時給制組合員についても、UAゼンセンが「制度昇給分に加え時間額を60円(5%基準)で引き上げ、制度昇給分が明確でない場合は、制度昇給分を含めて時間額を80円(7%基準)で引き上げ」と設定しているところ、NCCUはより高い「105円以上」を要求額とした(月給制組合員の引き上げ要求額を1カ月の所定労働時間で割り返した金額)。

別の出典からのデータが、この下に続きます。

theorem mulh (d a b : SReg) (w u : Bool) : Statement (.mulh d a b w u) := by
  intro h
  have b_d := d.isLt
  have b_a := a.isLt
  have b_b := b.isLt
  have b_w := w.toNat_lt
  have b_u := u.toNat_lt
  obtain ⟨wd, e⟩ : ∃ wd, wd = 3 * 2 ^ 6 + (d.toNat * 2 ^ 21 + (a.toNat * 2 ^ 16 + (b.toNat * 2 ^ 11 + (w.toNat * 2 ^ 1 + (u.toNat * 2 ^ 0 + 1 * 2 ^ 26))))) := ⟨_, rfl⟩
  rw [show encode (.mulh d a b w u) = wd from e.symm]
  refine decode_of_fields ?_ h
  rw [decodeFields_01 (by unfold fld; omega)]
  have f0 : fld wd 6 5 = 3 := by unfold fld; omega
  have f1 : fld wd 2 4 = 0 := by unfold fld; omega
  have f2 : bv wd 21 5 = d := bv_eq (by omega)
  have f3 : bv wd 16 5 = a := bv_eq (by omega)
  have f4 : bv wd 11 5 = b := bv_eq (by omega)
  have f5 : bit wd 1 = w := bit_eq (by omega)
  have f6 : bit wd 0 = u := bit_eq (by omega)
  simp only [decode01, f0, f1, f2, f3, f4, f5, f6, and_self, reduceIte]

theorem div (d a b : SReg) (w u : Bool) : Statement (.div d a b w u) := by
  intro h
  have b_d := d.isLt
  have b_a := a.isLt
  have b_b := b.isLt
  have b_w := w.toNat_lt
  have b_u := u.toNat_lt
  obtain ⟨wd, e⟩ : ∃ wd, wd = 4 * 2 ^ 6 + (d.toNat * 2 ^ 21 + (a.toNat * 2 ^ 16 + (b.toNat * 2 ^ 11 + (w.toNat * 2 ^ 1 + (u.toNat * 2 ^ 0 + 1 * 2 ^ 26))))) := ⟨_, rfl⟩
  rw [show encode (.div d a b w u) = wd from e.symm]
  refine decode_of_fields ?_ h
  rw [decodeFields_01 (by unfold fld; omega)]
  have f0 : fld wd 6 5 = 4 := by unfold fld; omega
  have f1 : fld wd 2 4 = 0 := by unfold fld; omega
  have f2 : bv wd 21 5 = d := bv_eq (by omega)
  have f3 : bv wd 16 5 = a := bv_eq (by omega)
  have f4 : bv wd 11 5 = b := bv_eq (by omega)
  have f5 : bit wd 1 = w := bit_eq (by omega)
  have f6 : bit wd 0 = u := bit_eq (by omega)
  simp only [decode01, f0, f1, f2, f3, f4, f5, f6, and_self, reduceIte]

theorem rem (d a b : SReg) (w u : Bool) : Statement (.rem d a b w u) := by
  intro h
  have b_d := d.isLt
  have b_a := a.isLt
  have b_b := b.isLt
  have b_w := w.toNat_lt
  have b_u := u.toNat_lt
  obtain ⟨wd, e⟩ : ∃ wd, wd = 5 * 2 ^ 6 + (d.toNat * 2 ^ 21 + (a.toNat * 2 ^ 16 + (b.toNat * 2 ^ 11 + (w.toNat * 2 ^ 1 + (u.toNat * 2 ^ 0 + 1 * 2 ^ 26))))) := ⟨_, rfl⟩
  rw [show encode (.rem d a b w u) = wd from e.symm]
  refine decode_of_fields ?_ h
  rw [decodeFields_01 (by unfold fld; omega)]
  have f0 : fld wd 6 5 = 5 := by unfold fld; omega
  have f1 : fld wd 2 4 = 0 := by unfold fld; omega
  have f2 : bv wd 21 5 = d := bv_eq (by omega)
  have f3 : bv wd 16 5 = a := bv_eq (by omega)
  have f4 : bv wd 11 5 = b := bv_eq (by omega)
  have f5 : bit wd 1 = w := bit_eq (by omega)
  have f6 : bit wd 0 = u := bit_eq (by omega)
  simp only [decode01, f0, f1, f2, f3, f4, f5, f6, and_self, reduceIte]

theorem and (d a b : SReg) (w : Bool) : Statement (.and d a b w) := by
  intro h
  have b_d := d.isLt
  have b_a := a.isLt
  have b_b := b.isLt
  have b_w := w.toNat_lt
  obtain ⟨wd, e⟩ : ∃ wd, wd = 6 * 2 ^ 6 + (d.toNat * 2 ^ 21 + (a.toNat * 2 ^ 16 + (b.toNat * 2 ^ 11 + (w.toNat * 2 ^ 1 + 1 * 2 ^ 26)))) := ⟨_, rfl⟩
  rw [show encode (.and d a b w) = wd from e.symm]
  refine decode_of_fields ?_ h
  rw [decodeFields_01 (by unfold fld; omega)]
  have f0 : fld wd 6 5 = 6 := by unfold fld; omega
  have f1 : fld wd 0 1 = 0 := by unfold fld; omega
  have f2 : fld wd 2 4 = 0 := by unfold fld; omega
  have f3 : bv wd 21 5 = d := bv_eq (by omega)
  have f4 : bv wd 16 5 = a := bv_eq (by omega)
  have f5 : bv wd 11 5 = b := bv_eq (by omega)
  have f6 : bit wd 1 = w := bit_eq (by omega)
  simp only [decode01, f0, f1, f2, f3, f4, f5, f6, and_self, reduceIte]

theorem andImm (d a : SReg) (i : BitVec 16) : Statement (.andImm d a i) := by
  intro h
  have b_d := d.isLt
  have b_a := a.isLt
  have b_i := i.isLt
  obtain ⟨wd, e⟩ : ∃ wd, wd = d.toNat * 2 ^ 21 + (a.toNat * 2 ^ 16 + (i.toNat * 2 ^ 0 + 3 * 2 ^ 26)) := ⟨_, rfl⟩
  rw [show encode (.andImm d a i) = wd from e.symm]
  refine decode_of_fields ?_ h
  rw [decodeFields_03 (by unfold fld; omega)]
  have f0 : bv wd 21 5 = d := bv_eq (by omega)
  have f1 : bv wd 16 5 = a := bv_eq (by omega)
  have f2 : bv wd 0 16 = i := bv_eq (by omega)
  simp only [decode03, f0, f1, f2, and_self, reduceIte]

theorem or (d a b : SReg) (w : Bool) : Statement (.or d a b w) := by
  intro h
  have b_d := d.isLt
  have b_a := a.isLt
  have b_b := b.isLt
  have b_w := w.toNat_lt
  obtain ⟨wd, e⟩ : ∃ wd, wd = 7 * 2 ^ 6 + (d.toNat * 2 ^ 21 + (a.toNat * 2 ^ 16 + (b.toNat * 2 ^ 11 + (w.toNat * 2 ^ 1 + 1 * 2 ^ 26)))) := ⟨_, rfl⟩
  rw [show encode (.or d a b w) = wd from e.symm]
  refine decode_of_fields ?_ h
  rw [decodeFields_01 (by unfold fld; omega)]
  have f0 : fld wd 6 5 = 7 := by unfold fld; omega
  have f1 : fld wd 0 1 = 0 := by unfold fld; omega
  have f2 : fld wd 2 4 = 0 := by unfold fld; omega
  have f3 : bv wd 21 5 = d := bv_eq (by omega)
  have f4 : bv wd 16 5 = a := bv_eq (by omega)
  have f5 : bv wd 11 5 = b := bv_eq (by omega)
  have f6 : bit wd 1 = w := bit_eq (by omega)
  simp only [decode01, f0, f1, f2, f3, f4, f5, f6, and_self, reduceIte]

theorem orImm (d a : SReg) (i : BitVec 16) : Statement (.orImm d a i) := by
  intro h
  have b_d := d.isLt
  have b_a := a.isLt
  have b_i := i.isLt
  obtain ⟨wd, e⟩ : ∃ wd, wd = d.toNat * 2 ^ 21 + (a.toNat * 2 ^ 16 + (i.toNat * 2 ^ 0 + 4 * 2 ^ 26)) := ⟨_, rfl⟩
  rw [show encode (.orImm d a i) = wd from e.symm]
  refine decode_of_fields ?_ h
  rw [decodeFields_04 (by unfold fld; omega)]
  have f0 : bv wd 21 5 = d := bv_eq (by omega)
  have f1 : bv wd 16 5 = a := bv_eq (by omega)
  have f2 : bv wd 0 16 = i := bv_eq (by omega)
  simp only [decode04, f0, f1, f2, and_self, reduceIte]

theorem xor (d a b : SReg) (w : Bool) : Statement (.xor d a b w) := by
  intro h
  have b_d := d.isLt
  have b_a := a.isLt
  have b_b := b.isLt
  have b_w := w.toNat_lt
  obtain ⟨wd, e⟩ : ∃ wd, wd = 8 * 2 ^ 6 + (d.toNat * 2 ^ 21 + (a.toNat * 2 ^ 16 + (b.toNat * 2 ^ 11 + (w.toNat * 2 ^ 1 + 1 * 2 ^ 26)))) := ⟨_, rfl⟩
  rw [show encode (.xor d a b w) = wd from e.symm]
  refine decode_of_fields ?_ h
  rw [decodeFields_01 (by unfold fld; omega)]
  have f0 : fld wd 6 5 = 8 := by unfold fld; omega
  have f1 : fld wd 0 1 = 0 := by unfold fld; omega
  have f2 : fld wd 2 4 = 0 := by unfold fld; omega
  have f3 : bv wd 21 5 = d := bv_eq (by omega)
  have f4 : bv wd 16 5 = a := bv_eq (by omega)
  have f5 : bv wd 11 5 = b := bv_eq (by omega)
  have f6 : bit wd 1 = w := bit_eq (by omega)
  simp only [decode01, f0, f1, f2, f3, f4, f5, f6, and_self, reduceIte]

theorem xorImm (d a : SReg) (i : BitVec 16) : Statement (.xorImm d a i) := by
  intro h
  have b_d := d.isLt
  have b_a := a.isLt
  have b_i := i.isLt
  obtain ⟨wd, e⟩ : ∃ wd, wd = d.toNat * 2 ^ 21 + (a.toNat * 2 ^ 16 + (i.toNat * 2 ^ 0 + 5 * 2 ^ 26)) := ⟨_, rfl⟩
  rw [show encode (.xorImm d a i) = wd from e.symm]
  refine decode_of_fields ?_ h
  rw [decodeFields_05 (by unfold fld; omega)]
  have f0 : bv wd 21 5 = d := bv_eq (by omega)
  have f1 : bv wd 16 5 = a := bv_eq (by omega)
  have f2 : bv wd 0 16 = i := bv_eq (by omega)
  simp only [decode05, f0, f1, f2, and_self, reduceIte]

theorem shl (d a b : SReg) (w : Bool) : Statement (.shl d a b w) := by
  intro h
  have b_d := d.isLt
  have b_a := a.isLt
  have b_b := b.isLt
  have b_w := w.toNat_lt
  obtain ⟨wd, e⟩ : ∃ wd, wd = 9 * 2 ^ 6 + (d.toNat * 2 ^ 21 + (a.toNat * 2 ^ 16 + (b.toNat * 2 ^ 11 + (w.toNat * 2 ^ 1 + 1 * 2 ^ 26)))) := ⟨_, rfl⟩
  rw [show encode (.shl d a b w) = wd from e.symm]
  refine decode_of_fields ?_ h
  rw [decodeFields_01 (by unfold fld; omega)]
  have f0 : fld wd 6 5 = 9 := by unfold fld; omega
  have f1 : fld wd 0 1 = 0 := by unfold fld; omega
  have f2 : fld wd 2 4 = 0 := by unfold fld; omega
  have f3 : bv wd 21 5 = d := bv_eq (by omega)
  have f4 : bv wd 16 5 = a := bv_eq (by omega)
  have f5 : bv wd 11 5 = b := bv_eq (by omega)
  have f6 : bit wd 1 = w := bit_eq (by omega)
  simp only [decode01, f0, f1, f2, f3, f4, f5, f6, and_self, reduceIte]

theorem shr (d a b : SReg) (w : Bool) : Statement (.shr d a b w) := by
  intro h
  have b_d := d.isLt
  have b_a := a.isLt
  have b_b := b.isLt
  have b_w := w.toNat_lt
  obtain ⟨wd, e⟩ : ∃ wd, wd = 10 * 2 ^ 6 + (d.toNat * 2 ^ 21 + (a.toNat * 2 ^ 16 + (b.toNat * 2 ^ 11 + (w.toNat * 2 ^ 1 + 1 * 2 ^ 26)))) := ⟨_, rfl⟩
  rw [show encode (.shr d a b w) = wd from e.symm]
  refine decode_of_fields ?_ h
  rw [decodeFields_01 (by unfold fld; omega)]
  have f0 : fld wd 6 5 = 10 := by unfold fld; omega
  have f1 : fld wd 0 1 = 0 := by unfold fld; omega
  have f2 : fld wd 2 4 = 0 := by unfold fld; omega
  have f3 : bv wd 21 5 = d := bv_eq (by omega)
  have f4 : bv wd 16 5 = a := bv_eq (by omega)
  have f5 : bv wd 11 5 = b := bv_eq (by omega)
  have f6 : bit wd 1 = w := bit_eq (by omega)
  simp only [decode01, f0, f1, f2, f3, f4, f5, f6, and_self, reduceIte]

theorem sha (d a b : SReg) (w : Bool) : Statement (.sha d a b w) := by
  intro h
  have b_d := d.isLt
  have b_a := a.isLt
  have b_b := b.isLt
  have b_w := w.toNat_lt
  obtain ⟨wd, e⟩ : ∃ wd, wd = 11 * 2 ^ 6 + (d.toNat * 2 ^ 21 + (a.toNat * 2 ^ 16 + (b.toNat * 2 ^ 11 + (w.toNat * 2 ^ 1 + 1 * 2 ^ 26)))) := ⟨_, rfl⟩
  rw [show encode (.sha d a b w) = wd from e.symm]
  refine decode_of_fields ?_ h
  rw [decodeFields_01 (by unfold fld; omega)]
  have f0 : fld wd 6 5 = 11 := by unfold fld; omega
  have f1 : fld wd 0 1 = 0 := by unfold fld; omega
  have f2 : fld wd 2 4 = 0 := by unfold fld; omega
  have f3 : bv wd 21 5 = d := bv_eq (by omega)
  have f4 : bv wd 16 5 = a := bv_eq (by omega)
  have f5 : bv wd 11 5 = b := bv_eq (by omega)
  have f6 : bit wd 1 = w := bit_eq (by omega)
  simp only [decode01, f0, f1, f2, f3, f4, f5, f6, and_self, reduceIte]

theorem shlImm (d a : SReg) (n : BitVec 6) : Statement (.shlImm d a n) := by
  intro h
  have b_d := d.isLt
  have b_a := a.isLt
  have b_n := n.isLt
  obtain ⟨wd, e⟩ : ∃ wd, wd = d.toNat * 2 ^ 21 + (a.toNat * 2 ^ 16 + (n.toNat * 2 ^ 0 + 6 * 2 ^ 26)) := ⟨_, rfl⟩
  rw [show encode (.shlImm d a n) = wd from e.symm]
  refine decode_of_fields ?_ h
  rw [decodeFields_06 (by unfold fld; omega)]
  have f0 : fld wd 6 2 = 0 := by unfold fld; omega
  have f1 : fld wd 8 8 = 0 := by unfold fld; omega
  have f2 : bv wd 21 5 = d := bv_eq (by omega)
  have f3 : bv wd 16 5 = a := bv_eq (by omega)
  have f4 : bv wd 0 6 = n := bv_eq (by omega)
  simp only [decode06, f0, f1, f2, f3, f4, and_self, reduceIte]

要求額を検討するうえでは、大滝氏は「今年は、政府から昨年のような補助金や新しい処遇改善施策がない。経営状況が良くない法人も多い状況だが、他産業との格差があって当たり前とはならないような要求とすることを意識した。他産業を上回る要求内容を組み立てて、これだけ必要だということを打ち出した」と話す。
なお、政府は2024年12月から新たな補助金として、人件費や職場環境改善経費に充てることのできる「2024年度介護保険事業費補助金」を導入。同補助金は介護職員1人あたり5万4,000円相当が支給されるが、NCCUの見解では、継続ではなく1回きりの支給であることや、職場環境改善経費にも充てられることなどから、「介護職員処遇改善支援補助金」のような賃上げ効果は見込めないとしている。
賃上げ率は2%に届かない見通し
春闘の経過について、NCCUは職業別労働組合(クラフトユニオン)という性質上、分会組合員は本部の方針どおりに、2月末までに経営側に要求書を提出している。経営側の反応としては、「できるか否かは別として、要求の趣旨自体は理解してもらっている。賃金を引き上げないと介護業界は継続できないということは、労使ともに共通の認識となっている」(大滝氏)そうだ。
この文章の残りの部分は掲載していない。